I glanced at the sorceress one more time before I left. Her eyes were still fixed on me; this time, I was reminded of a cat, patiently stalking its prey. I bowed to her slightly—Ligeia, I thought, that must be her name—and left.
I caught a glimpse of Kyros’s wife in the inner courtyard as I passed. She seldom went out beyond its walls, and almost never left Kyros’s compound. She had never liked me, and I generally tried to avoid her. She looked up as I passed, and quickly turned away. As usual, my very presence seemed to irritate her, and I quickly headed for my room.

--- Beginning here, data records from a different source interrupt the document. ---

-- ==== Sys2Proof/Certificates/Slice0/Obligations.lean ====
section
/-! DEFINITION. The statements for the provers. Their terms (`ResultDone`, `LoadAt`, `Completes`, ...) are those of
Sys2Proof/Safety.lean. The statements about one instruction are of `exec`, stage Execute (49_svc_driver.md rule R387); what a
step adds around it is the statement `StepRunsTheDecodedInstruction`. -/

section

open Sys2Proof Sys2Proof.Machine

/-- ADC, ADD, SUB, RSB and RSC (immediate), encoding A1 (43_dp_arith.md rules R220 to R222, R224, R227, R230, R232): result,
flags, PC form and frame. -/
def Obligations.ArmArithmeticImmediate : Prop :=
  ∀ s : State, s.served → ∀ (cond : BitVec 4) (setS : Bool) (rn rd : BitVec 4) (imm12 : BitVec 12),
    let x := s.operand rn;
    let y := (armExpandImmC imm12 s.carry).1;
    ResultDone (.adcImmA1 cond setS rn rd imm12) s rd setS (.ofAdd (addWithCarry x y s.carry)) ∧
    ResultDone (.addImmA1 cond setS rn rd imm12) s rd setS (.ofAdd (addWithCarry x y false)) ∧
    ResultDone (.subImmA1 cond setS rn rd imm12) s rd setS (.ofAdd (addWithCarry x (~~~y) true)) ∧
    ResultDone (.rsbImmA1 cond setS rn rd imm12) s rd setS (.ofAdd (addWithCarry (~~~x) y true)) ∧
    ResultDone (.rscImmA1 cond setS rn rd imm12) s rd setS (.ofAdd (addWithCarry (~~~x) y s.carry))

/-- ADC, ADD, SUB, RSB and RSC (register), encoding A1 (43_dp_arith.md rules R220, R221). -/
def Obligations.ArmArithmeticRegister : Prop :=
  ∀ s : State, s.served → ∀ (cond : BitVec 4) (setS : Bool) (rn rd : BitVec 4) (imm5 : BitVec 5) (ty : BitVec 2) (rm : BitVec 4),
    let x := s.operand rn;
    let y := shift (s.operand rm) (decodeImmShift ty imm5).1 (decodeImmShift ty imm5).2 s.carry;
    ResultDone (.adcRegA1 cond setS rn rd imm5 ty rm) s rd setS (.ofAdd (addWithCarry x y s.carry)) ∧
    ResultDone (.addRegA1 cond setS rn rd imm5 ty rm) s rd setS (.ofAdd (addWithCarry x y false)) ∧
    ResultDone (.subRegA1 cond setS rn rd imm5 ty rm) s rd setS (.ofAdd (addWithCarry x (~~~y) true)) ∧
    ResultDone (.rsbRegA1 cond setS rn rd imm5 ty rm) s rd setS (.ofAdd (addWithCarry (~~~x) y true)) ∧
    ResultDone (.rscRegA1 cond setS rn rd imm5 ty rm) s rd setS (.ofAdd (addWithCarry (~~~x) y s.carry))

/-- AND, ORR, EOR and MVN, immediate and register, encoding A1 (44_dp_logic.md rules R250 to R257; 43_dp_arith.md rule R221). -/
def Obligations.ArmLogical : Prop :=
  ∀ s : State, s.served → ∀ (cond : BitVec 4) (setS : Bool) (rn rd : BitVec 4),
    (∀ imm12 : BitVec 12,
      let x := s.operand rn;
      let y := armExpandImmC imm12 s.carry;
      ResultDone (.andImmA1 cond setS rn rd imm12) s rd setS (.ofLogic (x &&& y.1) y.2) ∧
      ResultDone (.orrImmA1 cond setS rn rd imm12) s rd setS (.ofLogic (x ||| y.1) y.2) ∧
      ResultDone (.eorImmA1 cond setS rn rd imm12) s rd setS (.ofLogic (x ^^^ y.1) y.2) ∧
      ResultDone (.mvnImmA1 cond setS rd imm12) s rd setS (.ofLogic (~~~y.1) y.2)) ∧
    (∀ (imm5 : BitVec 5) (ty : BitVec 2) (rm : BitVec 4),
      let x := s.operand rn;
      let y := shiftC (s.operand rm) (decodeImmShift ty imm5).1 (decodeImmShift ty imm5).2 s.carry;
      ResultDone (.andRegA1 cond setS rn rd imm5 ty rm) s rd setS (.ofLogic (x &&& y.1) y.2) ∧
      ResultDone (.orrRegA1 cond setS rn rd imm5 ty rm) s rd setS (.ofLogic (x ||| y.1) y.2) ∧
      ResultDone (.eorRegA1 cond setS rn rd imm5 ty rm) s rd setS (.ofLogic (x ^^^ y.1) y.2) ∧
      ResultDone (.mvnRegA1 cond setS rd imm5 ty rm) s rd setS (.ofLogic (~~~y.1) y.2))

/-- CMP, CMN, TST and TEQ, immediate and register, encoding A1 (43_dp_arith.md rules R234 to R237, 44_dp_logic.md rules R258 to
R261, 40_primitives.md rule R163). -/
def Obligations.ArmCompares : Prop :=
  ∀ s : State, s.served → ∀ (cond rn : BitVec 4),
    (∀ imm12 : BitVec 12,
      let x := s.operand rn;
      let y := armExpandImmC imm12 s.carry;
      FlagsDone (.cmpImmA1 cond rn imm12) s (.ofAdd (addWithCarry x (~~~y.1) true)) ∧
      FlagsDone (.cmnImmA1 cond rn imm12) s (.ofAdd (addWithCarry x y.1 false)) ∧
      FlagsDone (.tstImmA1 cond rn imm12) s (.ofLogic (x &&& y.1) y.2) ∧
      FlagsDone (.teqImmA1 cond rn imm12) s (.ofLogic (x ^^^ y.1) y.2)) ∧
    (∀ (imm5 : BitVec 5) (ty : BitVec 2) (rm : BitVec 4),
      let x := s.operand rn;
      let y := shiftC (s.operand rm) (decodeImmShift ty imm5).1 (decodeImmShift ty imm5).2 s.carry;
      FlagsDone (.cmpRegA1 cond rn imm5 ty rm) s (.ofAdd (addWithCarry x (~~~y.1) true)) ∧
      FlagsDone (.cmnRegA1 cond rn imm5 ty rm) s (.ofAdd (addWithCarry x y.1 false)) ∧
      FlagsDone (.tstRegA1 cond rn imm5 ty rm) s (.ofLogic (x &&& y.1) y.2) ∧
      FlagsDone (.teqRegA1 cond rn imm5 ty rm) s (.ofLogic (x ^^^ y.1) y.2))

/-- The 16-bit Thumb ADC, ADD, SUB and RSB (43_dp_arith.md rule R220; 41_condition_it.md rule R179): flags are set outside an
IT block and only there. -/
def Obligations.Thumb16Arithmetic : Prop :=
  ∀ s : State, s.served → ∀ (rm rn rd rdn imm3 : BitVec 3) (imm8 : BitVec 8),
    (let x := s.operand (lowReg rn);
      let y := s.operand (lowReg rm);
      let y3 : Word := imm3.setWidth 32;
      let y0 : Word := 0;
      ResultDone (.addRegT1 rm rn rd) s (lowReg rd) (!s.inITBlock) (.ofAdd (addWithCarry x y false)) ∧
      ResultDone (.subRegT1 rm rn rd) s (lowReg rd) (!s.inITBlock) (.ofAdd (addWithCarry x (~~~y) true)) ∧
      ResultDone (.addImmT1 imm3 rn rd) s (lowReg rd) (!s.inITBlock) (.ofAdd (addWithCarry x y3 false)) ∧
      ResultDone (.subImmT1 imm3 rn rd) s (lowReg rd) (!s.inITBlock) (.ofAdd (addWithCarry x (~~~y3) true)) ∧
      ResultDone (.rsbImmT1 rn rd) s (lowReg rd) (!s.inITBlock) (.ofAdd (addWithCarry (~~~x) y0 true))) ∧
    (let x := s.operand (lowReg rdn);
      let y := s.operand (lowReg rm);
      let y8 : Word := imm8.setWidth 32;
      ResultDone (.adcRegT1 rm rdn) s (lowReg rdn) (!s.inITBlock) (.ofAdd (addWithCarry x y s.carry)) ∧
      ResultDone (.addImmT2 rdn imm8) s (lowReg rdn) (!s.inITBlock) (.ofAdd (addWithCarry x y8 false)) ∧
      ResultDone (.subImmT2 rdn imm8) s (lowReg rdn) (!s.inITBlock) (.ofAdd (addWithCarry x (~~~y8) true)))

/-- The 16-bit Thumb AND, EOR, ORR and MVN (44_dp_logic.md rules R251, R253, R255, R257; 43_dp_arith.md rule R220). -/
def Obligations.Thumb16Logical : Prop :=
  ∀ s : State, s.served → ∀ rm rd : BitVec 3,
    let x := s.operand (lowReg rd);
    let y := s.operand (lowReg rm);
    ResultDone (.andRegT1 rm rd) s (lowReg rd) (!s.inITBlock) (.ofLogic (x &&& y) s.carry) ∧
    ResultDone (.eorRegT1 rm rd) s (lowReg rd) (!s.inITBlock) (.ofLogic (x ^^^ y) s.carry) ∧
    ResultDone (.orrRegT1 rm rd) s (lowReg rd) (!s.inITBlock) (.ofLogic (x ||| y) s.carry) ∧
    ResultDone (.mvnRegT1 rm rd) s (lowReg rd) (!s.inITBlock) (.ofLogic (~~~y) s.carry)

/-- The 16-bit Thumb CMP, CMN and TST (43_dp_arith.md rules R234, R235, R237, 44_dp_logic.md rule R259): flags are written inside
an IT block too. -/
def Obligations.Thumb16Compares : Prop :=
  ∀ s : State, s.served →
    (∀ rm rn : BitVec 3,
      let x := s.operand (lowReg rn);
      let y := s.operand (lowReg rm);
      FlagsDone (.cmpRegT1 rm rn) s (.ofAdd (addWithCarry x (~~~y) true)) ∧
      FlagsDone (.cmnRegT1 rm rn) s (.ofAdd (addWithCarry x y false)) ∧
      FlagsDone (.tstRegT1 rm rn) s (.ofLogic (x &&& y) s.carry)) ∧
    (∀ (rn : BitVec 3) (imm8 : BitVec 8),
      let x := s.operand (lowReg rn);
      let y : Word := imm8.setWidth 32;
      FlagsDone (.cmpImmT1 rn imm8) s (.ofAdd (addWithCarry x (~~~y) true))) ∧
    (∀ (nbit : BitVec 1) (rm : BitVec 4) (rn : BitVec 3),
      ¬ ((splitReg nbit rn).toNat < 8 ∧ rm.toNat < 8) → splitReg nbit rn ≠ 15 → rm ≠ 15 →
      let x := s.operand (splitReg nbit rn);
      let y := s.operand rm;
      FlagsDone (.cmpRegT2 nbit rm rn) s (.ofAdd (addWithCarry x (~~~y) true)))

/-- ADD and SUB (SP plus or minus immediate) and ADD (register) T2 (43_dp_arith.md rules R225, R226, R229): no flags. -/
def Obligations.ThumbSpAndHighRegisterAdds : Prop :=
  ∀ s : State, s.served →
    (∀ (rd : BitVec 3) (imm8 : BitVec 8),
      let x := s.operand 13;
      let y : Word := imm8.setWidth 32 * 4;
      ResultDone (.addSpImmT1 rd imm8) s (lowReg rd) false (.ofAdd (addWithCarry x y false))) ∧
    (∀ imm7 : BitVec 7,
      let x := s.operand 13;
      let y : Word := imm7.setWidth 32 * 4;
      ResultDone (.addSpImmT2 imm7) s 13 false (.ofAdd (addWithCarry x y false)) ∧
      ResultDone (.subSpImmT1 imm7) s 13 false (.ofAdd (addWithCarry x (~~~y) true))) ∧
    (∀ (dn : BitVec 1) (rm : BitVec 4) (rdn : BitVec 3),
      (splitReg dn rdn = 15 → rm ≠ 15 ∧ (s.inITBlock = true → s.lastInITBlock = true)) →
      let x := s.operand (splitReg dn rdn);
      let y := s.operand rm;
      ResultDone (.addRegT2 dn rm rdn) s (splitReg dn rdn) false (.ofAdd (addWithCarry x y false)))

/-- The 32-bit Thumb data-processing instructions with an immediate (43_dp_arith.md rules R220 to R224, R227, R230; 44_dp_logic.md
rules R250, R252, R254, R256), on the operands their rules allow. -/
def Obligations.Thumb32Immediate : Prop :=
  ∀ s : State, s.served → ∀ (i1 : BitVec 1) (setS : Bool) (rn rd : BitVec 4) (imm3 : BitVec 3) (imm8 : BitVec 8),
    (∀ e, thumbExpandImmC (i1 ++ imm3 ++ imm8) s.carry = some e →
      let x := s.operand rn;
      let y := e.1;
      (badReg rd = false → badReg rn = false →
        ResultDone (.adcImmT1 i1 setS rn imm3 rd imm8) s rd setS (.ofAdd (addWithCarry x y s.carry)) ∧
        ResultDone (.rsbImmT2 i1 setS rn imm3 rd imm8) s rd setS (.ofAdd (addWithCarry (~~~x) y true))) ∧
      ((if rn = 13 then rd ≠ 15 else rd ≠ 13 ∧ rd ≠ 15 ∧ rn ≠ 15) →
        ResultDone (.addImmT3 i1 setS rn imm3 rd imm8) s rd setS (.ofAdd (addWithCarry x y false)) ∧
        ResultDone (.subImmT3 i1 setS rn imm3 rd imm8) s rd setS (.ofAdd (addWithCarry x (~~~y) true))) ∧
      (badReg rd = false → badReg rn = false →
        ResultDone (.andImmT1 i1 setS rn imm3 rd imm8) s rd setS (.ofLogic (x &&& y) e.2) ∧
        ResultDone (.orrImmT1 i1 setS rn imm3 rd imm8) s rd setS (.ofLogic (x ||| y) e.2) ∧
        ResultDone (.eorImmT1 i1 setS rn imm3 rd imm8) s rd setS (.ofLogic (x ^^^ y) e.2)) ∧
      (badReg rd = false → ResultDone (.mvnImmT1 i1 setS imm3 rd imm8) s rd setS (.ofLogic (~~~y) e.2))) ∧
    (rn ≠ 15 → (if rn = 13 then rd ≠ 15 else badReg rd = false) →
      let x := s.operand rn;
      let y : Word := (i1 ++ imm3 ++ imm8).setWidth 32;
      ResultDone (.addImmT4 i1 rn imm3 rd imm8) s rd false (.ofAdd (addWithCarry x y false)) ∧
      ResultDone (.subImmT4 i1 rn imm3 rd imm8) s rd false (.ofAdd (addWithCarry x (~~~y) true)))

/-- The 32-bit Thumb data-processing instructions with a shifted register (43_dp_arith.md rules R220, R221, R223, R225, R228, R231;
44_dp_logic.md rules R251, R253, R255, R257), on the operands their rules allow. -/
def Obligations.Thumb32Register : Prop :=
  ∀ s : State, s.served → ∀ (setS : Bool) (rn rd rm : BitVec 4) (imm3 : BitVec 3) (imm2 ty : BitVec 2),
    let sh := decodeImmShift ty (imm3 ++ imm2);
    let x := s.operand rn;
    let y := shiftC (s.operand rm) sh.1 sh.2 s.carry;
    (badReg rd = false → badReg rn = false → badReg rm = false →
      ResultDone (.adcRegT2 setS rn imm3 rd imm2 ty rm) s rd setS (.ofAdd (addWithCarry x y.1 s.carry)) ∧
      ResultDone (.rsbRegT1 setS rn imm3 rd imm2 ty rm) s rd setS (.ofAdd (addWithCarry (~~~x) y.1 true)) ∧
      ResultDone (.andRegT2 setS rn imm3 rd imm2 ty rm) s rd setS (.ofLogic (x &&& y.1) y.2) ∧
      ResultDone (.orrRegT2 setS rn imm3 rd imm2 ty rm) s rd setS (.ofLogic (x ||| y.1) y.2) ∧
      ResultDone (.eorRegT2 setS rn imm3 rd imm2 ty rm) s rd setS (.ofLogic (x ^^^ y.1) y.2)) ∧
    (badReg rd = false → badReg rm = false → ResultDone (.mvnRegT2 setS imm3 rd imm2 ty rm) s rd setS (.ofLogic (~~~y.1) y.2)) ∧
    (badReg rm = false → rd ≠ 15 →
      (if rn = 13 then rd = 13 → sh.1 = .lsl ∧ sh.2 ≤ 3 else rd ≠ 13 ∧ rn ≠ 15) →
      ResultDone (.addRegT3 setS rn imm3 rd imm2 ty rm) s rd setS (.ofAdd (addWithCarry x y.1 false)) ∧
      ResultDone (.subRegT2 setS rn imm3 rd imm2 ty rm) s rd setS (.ofAdd (addWithCarry x (~~~y.1) true)))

I had a comfortable room in one of the towers in Kyros’s compound, with two windows, a soft chair, a softer bed, and a writing desk. I fetched down my journal—a leather-bound book of expensive blank paper—and my pen and ink. I jotted down the day’s events quickly, noting that Myron had come along, but that I’d found Alibek by myself. Then I started to write about my next assignment and paused, realizing that I wouldn’t be able to take my journal with me. Normally I carried it along on trips. I spent little enough time in this room; as Kyros’s assistant, or his “spy,” I spent most of my time visiting garrisons. The usual justification was that I was carrying a message too sensitive to be trusted to an aeriko. An aeriko couldn’t give you its opinion of a garrison’s morale, the commander’s relationship with his officers, and so on. An aeriko also couldn’t audit the books, privately question the second-in-command, smell the commander’s breath for alcohol, or peek into the shrine to Athena to make sure it hadn’t become a shrine to Arachne (as had happened in one particularly bizarre instance at one very isolated garrison).
That had been a strange trip, and a good example of the limits of aerika as messengers. Kyros sent me to check in on the garrison because the commander had stopped sending messages, though he had a spell-chain for precisely that purpose. The first strange thing I noticed was that the commander wasn’t wearing his spell-chain around his neck or wrist. I also noticed that he found an excuse to get a look at my wrists shortly after I arrived, and that he became slightly less guarded once he confirmed that I wasn’t carrying a spell-chain, either. He took me to his office, offered me wine, and gave me a fairly leisurely update on their last few months.
But he left something out: he was not in fact the garrison commander. He was the second-in-command. The commander himself was in bed and under guard. Contact with aerika had made him mercurial—exceptionally so. It wasn’t clear to me whether he had simply dropped the burden of command like a bag that had become too heavy, or whether his subordinates had wrested it from his grasp because his behavior had become so unpredictable. The second-in-command had taken over and then, like a superstitious child, had locked the spell-chain inside a strongbox and locked the strongbox in a closet, which he placed under guard.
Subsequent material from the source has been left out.